What was the total Aplus depreciation, amortization, and accretion expense in 2022?
Aplus Franchise · 2024 FDDAnswer from 2024 FDD Document
e | 394 | | Balance at December 31, 2023 | $ 978 | | | |
The accompanying notes are an integral part of these consolidated financial statements.
Year Ended December 31,
SUNOCO LP CONSOLIDATED STATEMENTS OF CASH FLOWS
(Dollars in millions)
| | 2023 | 2022 | 2021 | |----------------------------------------------------------------------------------
Source: Item 22 — CONTRACTS (FDD page 68)
What This Means (2024 FDD)
According to Aplus's 2024 Franchise Disclosure Document, the total depreciation, amortization, and accretion expense for the year ended December 31, 2022, was $193 million. This figure is part of the adjustments used to reconcile net income to net cash provided by operating activities. It represents the non-cash expenses related to the decline in value of Aplus's assets over time.

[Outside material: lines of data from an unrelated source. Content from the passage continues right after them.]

/-! ## The matrix unit -/

/-- MMA, MMAZ, MST and MLD are queued on their stream and leave a handle; with 16 queued they wait unissued. MSYNC returns 1,
or the first status of its thread's operations on the stream that is not DONE, and parks with code 24 while one is queued; it too waits
unissued while the queue is full. The head of a stream begins once its rings have a tile each, or ends then with ENGF and its cause in
MFST; that a ring that does not exist or has no tile is not waited for is the model's reading (log 41). -/
def Obligations.MatrixQueue : Prop :=
  ((∀ (i : Instr) (k : MatKind) (o : MatOp) (n : Fin 16) (s s1 : State) (a b : Word) (id : Nat), matForm i = some (k, o) →
    s.thr.live = true → s.thr.anchored = true → o.d = .g n → s.reads [o.a, o.b] .gz = some (s1, [a, b]) →
    (s.core.eng.mq.length < 16 → s1.freeRecord = some id →
      ∃ (t : State) (m : MatEntry), exec i s = .next t ∧ t.core.eng.mq = s.core.eng.mq ++ [m] ∧ m.kind = k ∧ m.stream = o.t.1 ∧ m.ga = a ∧
        m.gb = b ∧ m.fut = id ∧ m.frame = s.thr.frame ∧ m.begun = false ∧ t.thr.g = s1.thr.g.set n (handleOf s.core.id id) ∧
        t.thr.tagged n.1 = true ∧ t.thr.pc = s.thr.pc + 4 ∧ t.core.eng.acc = s.core.eng.acc ∧ t.mem = s.mem) ∧
    (16 ≤ s.core.eng.mq.length → exec i s = .next (s.parkOn 0 0 6))) ∧
  (∀ (o : MsyncOp) (s s1 : State) (vs : List Word), s.thr.live = true → s.thr.anchored = true → s.reads [] o.d = some (s1, vs) →
    (16 ≤ s.core.eng.mq.length → exec (.msync o) s = .next (s.parkOn 0 0 6)) ∧
    (s.core.eng.mq.length < 16 → (s.core.eng.mq.all fun m => !(m.stream == o.t.1 && m.frame == s.thr.frame)) = true →
      ∃ t v, exec (.msync o) s = .next t ∧ (∀ n, o.d = .g n → t.thr.g = s.thr.g.set n v) ∧
        (o.d = .qdn → s.core.qdn.isSome = true → ∃ p, t.net.pushes = s.net.pushes ++ [p] ∧ p.word = v) ∧ t.thr.pc = s.thr.pc + 4 ∧ t.mem = s.mem ∧
        v = match s.core.eng.mfail.find? fun r => r.stream == o.t.1 && r.frame == s.thr.frame with
          | none => 1
          | some r => BitVec.ofNat 64 r.status.code) ∧
    (s.core.eng.mq.length < 16 → (s.core.eng.mq.any fun m => m.stream == o.t.1 && m.frame == s.thr.frame) = true →
      exec (.msync o) s = .next (s.parkOn 24 (BitVec.ofNat 64 o.t.1) o.t.1)))) ∧
  (∀ (s : State) (core stream : Nat) (m : MatEntry), (s.coreOf core).eng.mq = [m] → m.stream = stream → m.begun = false →
    s.mgmt.gated = false → s.storesBefore core m.frame m.num = true →
    (∀ a b, m.kind = .mma ∨ m.kind = .mmaz → s.matCheck core m = .ok (a, b) → s.available core m.frame a.num = true →
      s.available core m.frame b.num = true → (s.coreOf core).errinj.getLsbD 7 = false →
      ((s.coreOf core).eng.kindCause m a.kind = 0 →
        ∃ t, exec (.matrixOpBegin core stream) s = .next t ∧ (t.coreOf core).eng.mq = [{ m with begun := true, inject := 0 }] ∧ t.mem = s.mem) ∧
      (∀ c, (s.coreOf core).eng.kindCause m a.kind = c → c ≠ 0 →
        ∃ t, exec (.matrixOpBegin core stream) s = .next t ∧ (t.coreOf core).eng.mq = [] ∧ t.mem = s.mem ∧
          (t.coreOf core).eng.mfst = BitVec.ofNat 64 (c + 256 * stream) ∧ (t.coreOf core).eng.acc = (s.coreOf core).eng.acc)) ∧
    (m.kind = .mma ∨ m.kind = .mmaz → s.ringsReady core m = false → exec (.matrixOpBegin core stream) s = .fault .notEnabled) ∧
    (∀ c x, m.kind = .mma ∨ m.kind = .mmaz → s.ringsReady core m = true → s.matCheck core m = .error (c, x) →
      ∃ t, exec (.matrixOpBegin core stream) s = .next t ∧ (t.coreOf core).eng.mq = [] ∧ t.mem = s.mem ∧
        (t.coreOf core).eng.mfst = BitVec.ofNat 64 (c + 256 * stream) ∧ (t.coreOf core).eng.acc = (s.coreOf core).eng.acc) ∧
    (m.kind = .mst → (s.coreOf core).eng.kindAt (fieldOf m.gb 0 3) = 0 → ∀ p, moveAt m.ga .fp32 = some p →
      ∃ (t : State) (u : MatEntry), exec (.matrixOpBegin core stream) s = .next t ∧ (t.coreOf core).eng.mq = [u] ∧ u.begun = true ∧
        u.kind0 = 0 ∧ (u.snap.extractLsb' 0 8192) = (s.coreOf core).eng.accAt (fieldOf m.gb 0 3) ∧ u.scale = (s.coreOf core).eng.mscale ∧ t.mem = s.mem) ∧
    (m.kind = .mld → fieldOf m.gb 4 2 = 0 → ∀ w x, moveAt m.ga .fp32 = some (w, x) → mldWindow .fp32 w = true →
      ∃ t, exec (.matrixOpBegin core stream) s = .next t ∧ (t.coreOf core).eng.mq = [{ m with begun := true }] ∧ t.mem = s.mem))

For a prospective Aplus franchisee, understanding depreciation, amortization, and accretion is crucial because it reflects the capital-intensive nature of the business. While these are non-cash expenses, they impact the overall profitability and financial health of Aplus. Monitoring these expenses can provide insights into how Aplus manages its assets and investments.
This information is typically found in the financial statements and is essential for assessing the long-term sustainability and profitability of Aplus. Franchisees should review these figures in the context of Aplus's overall financial performance to gain a comprehensive understanding of the company's financial management and investment strategies.